Y hay diferentes tipos de soledades. La más terrible es la soledad no querida.
—Efectivamente. Pero en este caso me interesaba la soledad que hace que una persona pueda acceder a su propia personalidad e individualidad. Es decir, aquí son personas solitarias porque eso me daba la posibilidad de ahondar en este concepto de tragedia. Tengo la sensación de que si hubiera más personajes eso perjudicaría la intensidad de esa profundización. No concibo la tragedia griega, o la de Shakespeare, sin una variedad de personajes que interactúan y que son los que llevan al personaje a esa situación trágica, de error.
¿Es la tragedia inherente al ser humano?
—En parte sí, aunque no se quiere ver así. La sociedad actual es antitrágica: no tiene problemas con temas fuertes, puede tolerar desgracias, pero no asume el sentido trágico, reflexivo ante una contrariedad grave.
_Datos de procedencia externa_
-- ==== Sys2Proof/Laws/Gate.lean ====
section
/-! SUPPORT. Every instruction that has a word makes the same checks before its own effect. -/

namespace Sys2Proof.Machine

open Sys2Proof

/-- The meaning of an instruction that has a word is an effect behind the checks of spec/03_encoding.md R75. -/
theorem exec_gated {i : Instr} {r : Row} {f : Flds} (h : i.info = some (r, f)) (s : State) :
    ∃ e, exec i s = .next (gated r f s e) := by
  cases i <;> first
    | (simp only [Instr.info, Option.some.injEq, Prod.mk.injEq] at h; obtain ⟨rfl, rfl⟩ := h; exact ⟨_, rfl⟩)
    | simp [Instr.info] at h

end Sys2Proof.Machine
end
Hay dos temas que me obsesionan: el clima y la inteligencia artificial. Son situaciones alarmantes, tragedias que, con todo, no vivimos trágicamente como se debería. La cuestión climática no se puede explicar con conceptos como ‘emergencia’ ni ‘crisis’, porque está ahí, ni emerge ni se va a acabar. En cuanto a la IA, creo que es un concepto trágico porque es una herramienta, pero, al mismo tiempo, es una posibilidad de control que estamos cediendo en muchos aspectos importantes, como la intimidad o la creatividad. Es una herramienta que tenemos que controlar, pero que ahora mismo está descontrolada. Es cierto que unos lo viven con temor y otros con alegría pero, en cualquier caso, no con el sentido trágico que debería.
En un relato aborda la injusticia que se encuentra en la propia Justicia, en los «errores judiciales», un tema candente a raíz del caso de Pau Rigo.
—Sí, pero en realidad el tema que plantea es el hombre que juzga al hombre: un igual que juzga a un igual. Es decir, no se trata de que Dios juzgue a nadie, sino un igual. En este sentido, cualquier persona con una gran memoria puede ser juez. Me explico: un juez tiene que pasar una formación, unas oposiciones, pero al final se convierte en juez estudiando duro y ya está.
Otras cuestiones que están muy presentes en los relatos es la fatalidad y esa ambición, seguramente también inherente al ser humano, de querer crear una gran obra, dejándola como legado.
—Sí y, en concreto, aparece en un relato en el que un músico tiene esa ambición, pero no la llega a materializar, aunque consigue liberarse de esa presión cuando sabe que va a morir. Le dicen que es un buen músico de películas, de bandas sonoras, pero no es lo que él busca: él quiere crear algo sublime, huir de estereotipos y de la línea fácil que han seguido los demás compositores. Y no lo consigue, hasta que le llega el sublime momento de la muerte, que es, claro, un elemento trágico.
«Los artistas felices son artistas mediocres», se dice en el relato.
—Es cierto que es una exageración, una caricatura, pero, como toda buena caricatura, tiene un fondo de realidad. Parece casi imposible ser inocente, ser buena persona y ser legal, y ser un líder en tu mundo laboral. En el ámbito artístico todavía es peor. Eso no quiere decir que los grandes artistas no puedan ser honestos, aunque si uno se preocupa mucho por ser decente, no ofender etcétera, es difícil que llegue lejos.